/-- A HELLO arrives (R164, R166): in LOCK, with the receiver in block lock, it shows that both directions are locked.
[assumption 268 (DEDUCED)] -/
def State.helloRx (s : State) (n : Nat) (f : Frame) : State :=
  let st := s.ln n
  if !s.lnDecodes n then s
  else match frameCheck f 0 5 4 none with
  | 0 =>
    let b := f.body
    if leNat b 9 1 % 2 = 1 then s.lnErr n 2
    else if st = lnDOWN then s
    else if st = lnLOCK then (s.lnGo n lnHELLO).helloTake n b
    else if st = lnHELLO then s.helloTake n b
    else
      let same := leNat b 12 4 == (s.reg (LANE.PEER0 n)).toNat && leNat b 16 4 == (s.reg (LANE.PEER1 n)).toNat
        && leNat b 8 1 == s.get (LANE.PEER2_VERMAX n) && leNat b 10 2 == s.get (LANE.PEER3_CAP n)
      if st ∈ [lnMEASURE, lnKEY] && same then s else s.lnDown n dcRESTART
  | e => s.lnErr n e

/-- Enter KEY (R164, R168). -/
def State.enterKey (s : State) (n : Nat) : State :=
  ((s.lnGo n lnKEY).modLane n (fun l => { l with tries := 0, out := none })).sopen n

/-- A reply to an ECHO request (R164): used only for the outstanding EID, within 50 µs, and with station time locked. With 64 replies whose RTTs
lie within 8 fine steps the delay stands, and the budget decides; one that is met clears DLYW (R183).
[assumption 247 (DEDUCED)] -/
def State.echoReply (s : State) (n eid turn rtt : Nat) : State :=
  let l := s.lane n
  match s.ln n, l.out with
  | 3, some (e, _) =>
    if e ≠ eid ∨ 320000 < rtt then s
    else if !s.on MOD.TB_STAT_LOCK then s.echoNext n
    else
      let reps := ((rtt, turn) :: l.replies).take 64
      let s := s.setLane n { l with replies := reps }
      let rtts := reps.map (·.1)
      let mx := rtts.foldl max 0
      let spread := mx - rtts.foldl min mx
      if reps.length = 64 ∧ spread ≤ 8 then
        let sum : Int := reps.foldl (fun a p => a + ((p.1 : Int) - p.2)) 0
        let d := roundAway ((sum : Rat) / 128 + (s.getS (LANE.ASYM_ASYM n) : Rat))
        let s := (s.set (LANE.DLY_D n) (max 0 (min 65535 d)).toNat).set (LANE.DLY_SPREAD n) (min spread 65535)
        if s.budget n d then (s.set (LANE.STAT_DLYW n) 0).enterKey n else s.lnDown n dcDLY_BUDGET
      else s.echoNext n
  | _, _ => s

/-! ### Lane configuration (R148, R150, R175, R183) -/

/-- A host write to LNn_CFG: EN powers the lane on or off, PRBS asks for a test, which waits for a session, and a PRBS
of 0 withdraws a test not yet asked of the cell head. [assumptions 48, 246 (DEDUCED)] -/
def State.laneCfgWrite (s : State) (n : Nat) (val : Word) : State :=
  let pg := LANE.page n
  let en0 := s.on (LANE.CFG_EN n)
  let en1 := getBits val 0 1 == 1
  let prbs := getBits val 1 2 != 0 && getBits val 1 2 != s.get (LANE.CFG_PRBS n)
  s.judge pg 0x40 [(decide (5 ≤ getBits val 3 3), eRANGE),
      (prbs && s.cst n ∈ [ckACTIVE, ckCHARGING, ckSPARE], bSTATE)]
    (fun s =>
      let s := s.take .lane pg 0x40 val
      let s := s.iff (getBits val 1 2 == 0) (fun s => s.modLane n (fun l => { l with prbsWant := false }))
      if !en0 && en1 then (s.lnGo n lnLOCK).modLane n (fun l => { l with prbsWant := l.prbsWant || prbs })
      else if en0 && !en1 then s.lnOff n
      else if prbs then
        if s.ln n == lnUP && (s.lane n).await.isNone then s.sendPrbs n (s.prbsReq n)
        else s.modLane n (fun l => { l with prbsWant := true })
      else s)

/-- A host write to LNn_TXEQ (R148). -/
def State.laneTxeqWrite (s : State) (n : Nat) (val : Word) : State :=
  s.judge (LANE.page n) 0x44
    [(decide (getBits val 8 5 < 8 + getBits val 0 3 + getBits val 16 4), eRANGE)]
    (fun s => s.take .lane (LANE.page n) 0x44 val)

/-- A host write to LNn_CREQ; with GO it sends one CFG with the record, EFF = 0 (R170, R181, R184).
[assumption 51 (DEDUCED)] -/
def State.creqWrite (s : State) (n : Nat) (val : Word) : State :=
  let pid := getBits val 0 16
  if val.getLsbD 16 then
    s.judge (LANE.page n) 0x78
      [(decide (pid < 0x8000) && pid != 0x11, bPID_OWNED), ((s.lane n).await.isSome, bCFG_BUSY),
       (s.ln n != lnUP, bNO_SESSION)]
      (fun s => ((s.take .lane (LANE.page n) 0x78 val).set (LANE.CRES_BUSY n) 1).cfgSend n 2 0
        [(pid, s.get (LANE.CVAL_VALUE n))])
  else s.judge (LANE.page n) 0x78 [] (fun s => s.take .lane (LANE.page n) 0x78 val)

/-- A host write to BLK.CFG: a write that sets SSC takes lanes without SSC_TRACK DOWN (R180, R182). -/
def State.blkCfgWrite (s : State) (val : Word) : State :=
  let v := getBits val 8 8
  let ssc0 := s.on BLK.CFG_SSC
  s.judge BLK.page 0x40 [(!(v ∈ [0x13, 0x20, 0x21]), eRANGE)] (fun s =>
    let s := s.take .blk BLK.page 0x40 val
    if !ssc0 && s.on BLK.CFG_SSC then
      s.each (List.range 48) (fun s n =>
        if s.ln n ∈ [lnMEASURE, lnKEY, lnCONFIG, lnUP] && !(s.capc n).testBit 1 then s.lnDown n dcSSC else s)
    else s)

/-- A host write to BLK.TMO (R182). -/
def State.blkTmoWrite (s : State) (val : Word) : State :=
  s.judge BLK.page 0x44
    [(getBits val 0 8 == 0 || getBits val 8 8 == 0 || decide (getBits val 16 8 < 2), eRANGE)]
    (fun s => s.take .blk BLK.page 0x44 val)

/-! ### Status frames (R158, R159) -/

/-- A STATUS arrives (R154, R158, R159, R164): valid ones count for STAT_MISS; one that arrives late, or that is
not of this period, is counted in LATE and its data are not used. [assumptions 50, 226, 268 (DEDUCED)] -/
def State.statusRx (s : State) (n : Nat) (f : Frame) : State :=
  if !s.lnDecodes n then s
  else if s.ln n ∈ [lnKEY, lnCONFIG] then s.iff f.cut (fun s => s.lnErr n 2)
  else
    let l := s.lane n
    match frameCheck f (s.get (LANE.SID_SID n)) 2 4 (s.lnVer n) with
    | 0 =>
      if s.ln n ≠ lnUP then s else
      let seq := leNat f.body 2 2
      let ahead := (seq + 65536 - l.seqRx) % 65536
      if ahead = 0 ∨ 32767 < ahead then s.lnErr n 3
      else
        let s := s.iff (decide (1 < ahead)) (fun s => s.lnErr n 3)
        let w := fun i => BitVec.ofNat 32 (leNat f.body (8 + 4 * i) 4)
        let aseq := leNat f.body 24 2
        let named := aseq != 0 && (decide (aseq ≤ l.sentN) || decide (65535 ≤ l.sentN))
        let s := s.modLane n (fun l => { l with seqRx := seq, gotStat := true, aseqOk := l.aseqOk || named })
        let s := ((s.bump (LANE.RXCNT_CNT n)).setReg (LANE.CSTAT n) (w 3)).iff (getBits (w 3) 17 2 != 0)
          (fun s => s.irq (LANE.page n) 6)
        let s := s.iff (getBits (w 3) 21 1 == 1) (fun s => s.irq STL.page 7)
        let timely := s.window == 0 && decide (s.now < s.bndAt + s.get TBS.PER_WIN0_W_UPL * t10)
          && leNat f.body 4 4 == s.pidx % 2 ^ 32
        if timely then s.modCell n (fun c => { c with rx := some (w 0, w 1, w 2, w 3) })
        else s.bump (LANE.ERR_LATE n)
    | e => s.lnErr n e

/-- The status received in a period is latched at the close of the uplink window; a COAST block takes the lane DOWN
(R18, R48, R54, R158, R159). A field that reads as not measured keeps its last valid value. [assumption 49 (DEDUCED)] -/
def State.latchStatus (s : State) (n : Nat) : State :=
  match (s.cell n).rx with
  | none => s
  | some (w0, w1, w2, w3) =>
    let u := fun (old : Nat) (w : Word) (lo : Nat) => let v := getBits w lo 16; if v = 0xFFFF then (old, 1) else (v, 0)
    let g := fun (old : Int) (w : Word) (lo : Nat) => let v := getBits w lo 16; if v = 0x8000 then (old, 1) else (sgnOf 16 v, 0)
    let c := s.cell n
    let v1 := u c.v1 w0 0
    let v2 := u c.v2 w0 16
    let im := g c.imv w1 0
    let il := g c.ilv w1 16
    let th := g c.ths w2 0
    let tg := g c.tgu w2 16
    let closed := getBits w3 12 2 == 1
    let s := s.setCell n { c with
      w0 := w0, w1 := w1, w2 := w2, w3 := w3, rx := none, v1 := v1.1, v2 := v2.1, imv := im.1, ilv := il.1,
      ths := th.1, tgu := tg.1,
      unmeas := v1.2 + 2 * v2.2 + 4 * im.2 + 8 * il.2 + 16 * th.2 + 32 * tg.2,
      seen := c.seen ||| 64 ||| (63 ^^^ (v1.2 + 2 * v2.2 + 4 * im.2 + 8 * il.2 + 16 * th.2 + 32 * tg.2)),
      bypFail := c.bypFail && !closed, bypSince := if closed then none else c.bypSince }
    if getBits w3 17 2 == 1 then
      if (s.lane n).aseqOk then s.lnDown n dcDL_LOSS else s.set (mapBit STL.CBLK_MAP0 STL.CBLK_MAP1 n) 1
    else s

/-! ### Schedule frames (R155, R156, R174) -/

/-- The SCHED frame of a schedule (R155). -/
def Sched.frame (x : Sched) (ver sid : Nat) : Frame :=
  let w := x.cmd + 8 * x.brg0 + 32 * x.brg1 + 128 * x.brg2 + 512 * x.evs.length + 65536 * x.tcp
  mkFrame ver 1 x.seq (x.pidx % 2 ^ 32) sid
    (leBytes 4 w ++ x.evs.flatMap (fun e => leBytes 4 (e.2.1 + 16 * e.2.2 + 32 * e.1)))

/-- The schedule a cell's next frame carries: BLOCK where the cell is blocked or its events do not fit, the previous
one repeated under HOLD, or CMD, BRG and the computed events (R24, R123, R156). `doze` blocks every frame (R408).
[assumption 40 (DEDUCED)] -/
def State.cellSched (s : State) (n : Nat) (doze : Bool) : Sched :=
  let c := s.cell n
  let l := s.lane n
  let base : Sched := { seq := (l.seqTx + 1) % 65536, pidx := s.pidx + 1, tcp := s.nextPeriod }
  if doze || s.cellBlocked n || c.evtOvf then base
  else if c.rptNow then
    { base with cmd := l.sched.cmd, brg0 := l.sched.brg0, brg1 := l.sched.brg1, brg2 := l.sched.brg2, evs := l.sched.evs }
  else
    let (cmd, b0, b1, b2) := s.framePlan n
    if cmd == 1 then base
    else
      let has := fun lo hi => c.evs.any (fun e => decide (lo ≤ e.2.1) && decide (e.2.1 < hi))
      { base with cmd := cmd, brg0 := b0, brg1 := if has 4 8 then b1 else 1, brg2 := if has 8 12 then b2 else 1,
                  evs := c.evs }

/-- The leg states a schedule leaves: off on a held bridge (R122). -/
def legsAfter (x : Sched) (ends : List Nat) : List Nat :=
  if x.cmd == 1 then [0, 0, 0, 0, 0, 0]
  else (List.range 6).map (fun i =>
    let b := match i / 2 with | 0 => x.brg0 | 1 => x.brg1 | _ => x.brg2
    if b == 0 then ends.getD i 0 else 0)

/-- In a Settle pair a lane carries schedules only to a cell head with DUAL on the right link: A of the preferred module,
B of its partner (R325). -/
def State.pairOk (s : State) (n : Nat) : Bool :=
  !s.on STL.CFG_EN || ((s.get (LANE.PEER3_CAP n)).testBit 3 && s.on (LANE.PEER3_LINK n) == !s.on STL.CFG_PREF)

/-- Compose the next frame of a lane at the close of the Grainer and solver window: in UP and with DRIVE held it is
sent, by a member of a pair from the boundary at which it is ACTIVE; otherwise nothing is (R155, R156, R174, R327, R333). φ_prev follows the frame (R93).
[assumptions 40, 116, 242 (DEDUCED)] -/
def State.compose (s : State) (n : Nat) (doze : Bool) : State :=
  let c := s.cell n
  let x := s.cellSched n doze
  let s := s.setB (mapBit STL.UNPAIR_MAP0 STL.UNPAIR_MAP1 n) (s.ln n == lnUP && !s.pairOk n)
  let idle := s.on STL.CFG_EN && s.get STL.STAT_STATE != stlACTIVE
  let sends := s.ln n == lnUP && s.on STL.STAT_DRIVE && s.pairOk n && !idle
  let blocked := x.cmd == 1
  let d := s.dsv n
  let s := if idle then s else s.setDsv n { d with phiPrev := if blocked || !d.use || d.res.idle then 0 else d.res.phi }
  if sends then
    let s := (s.setB (MODCH.STAT_BLOCKED (2 * n)) blocked).setB (MODCH.STAT_BLOCKED (2 * n + 1)) blocked
    let l := s.lane n
    let since := if x.cmd == 2 then (if l.sched.cmd == 2 then c.bypSince else some s.now)
      else if x.cmd == 1 then c.bypSince else none
    let fr := Sched.frame x (s.get (LANE.STAT_VER n)) (s.get (LANE.SID_SID n))
    let s := (s.setLane n { l with sched := x, seqTx := x.seq, sentN := l.sentN + 1, schedTx := some fr }).lnSend n (frameBlks fr)
    s.setCell n { c with legs := legsAfter x (if c.rptNow then c.legs else c.legsNext), rptNow := false, bypSince := since,
                         bypFail := c.bypFail && x.cmd != 0 && x.cmd != 3, restart := blocked || x.cmd == 2 }
  else s.setCell n { c with legs := [0, 0, 0, 0, 0, 0], rptNow := false, restart := true }

/-- Compose every frame. [assumption 194 (DEDUCED)] -/
def State.composeAll (s : State) (doze : Bool) : State := s.each (List.range 48) (fun s n => s.compose n doze)

/-! ### The boundary (R164, R170, R175) -/

/-- A boundary on every lane: periods without a valid STATUS are counted, and a PRBS test whose boundary this is, or is
past, begins once its request is acknowledged, whatever other CFG waits: both ends leave the session, and the cell is
ABSENT (R164, R175). [assumptions 48, 226 (DEDUCED)] -/
def State.blkBoundary (s : State) : State :=
  s.each ((List.range 48).filter (fun n => s.ln n == lnUP)) (fun s n =>
    let l := s.lane n
    let s := s.setLane n { l with miss := if l.gotStat then 0 else l.miss + 1, gotStat := false }
    let asked := match l.await with | some a => a.kind == 3 | none => false
    let due := match l.prbsAt with | some b => decide (b ≤ s.pidx) && !asked | none => false
    if due then (((s.lnEnd n).lnUnlock n).lnLeft n false).lnGo n lnPRBS
    else if l.prbsWant && l.await.isNone then s.sendPrbs n (s.prbsReq n)
    else s)

/-! ### The commands -/

/-- LANE_ENABLE (R164). -/
def execLaneEnable (n : Fin 48) (val : Word) (s : State) : Host.Outcome State Fault Refusal :=
  .next (s.laneCfgWrite n (val ||| 1))

/-- LANE_DISABLE (R150, R181). -/
def execLaneDisable (n : Fin 48) (val : Word) (s : State) : Host.Outcome State Fault Refusal :=
  .next (s.laneCfgWrite n (val &&& ~~~1))

/-- A receiver after one more sync header (R147): 64 valid ones in a row give lock, 16 invalid ones within 64 lose it, and
while unlocked it slips one bit position at an invalid one. -/
def HdrRx.take (r : HdrRx) (ok : Bool) : HdrRx :=
  if r.lock then
    let h := (ok :: r.hist).take 64
    if 16 ≤ h.count false then { slip := r.slip } else { r with hist := h }
  else if !ok then { slip := (r.slip + 1) % 66 }
  else if r.run < 63 then { r with run := r.run + 1 }
  else { lock := true, slip := r.slip }

/-- A block follows block lock in LOCK: both directions are taken as locked, and the lane sends HELLO (R164).
[assumption 53 (DESIGN CHOICE)] -/
def State.lnLocked (s : State) (n : Nat) : State :=
  if s.ln n == lnLOCK then (s.lnGo n lnHELLO).lnFrame n s.helloFrame else s

/-- Block lock is lost: counted; a lane past LOCK goes DOWN, and LOCK_LOSS prevails over a STAT_MISS of the same period
(R147, R164, R181). -/
def State.lnLockLost (s : State) (n : Nat) : State :=
  let st := s.ln n
  let s := s.bump (LANE.BLKERR_LOCKLOSS n)
  if st == lnDOWN then
    if s.get (LANE.STAT_DCAUSE n) == dcSTAT_MISS && decide (s.bndAt ≤ (s.lane n).since) then
      s.set (LANE.STAT_DCAUSE n) dcLOCK_LOSS else s
  else if st == lnLOCK then s
  else s.lnDown n dcLOCK_LOSS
=-=-=
Only a number is wanted. Count the lines of the data that contain "false".

Written answer ->
8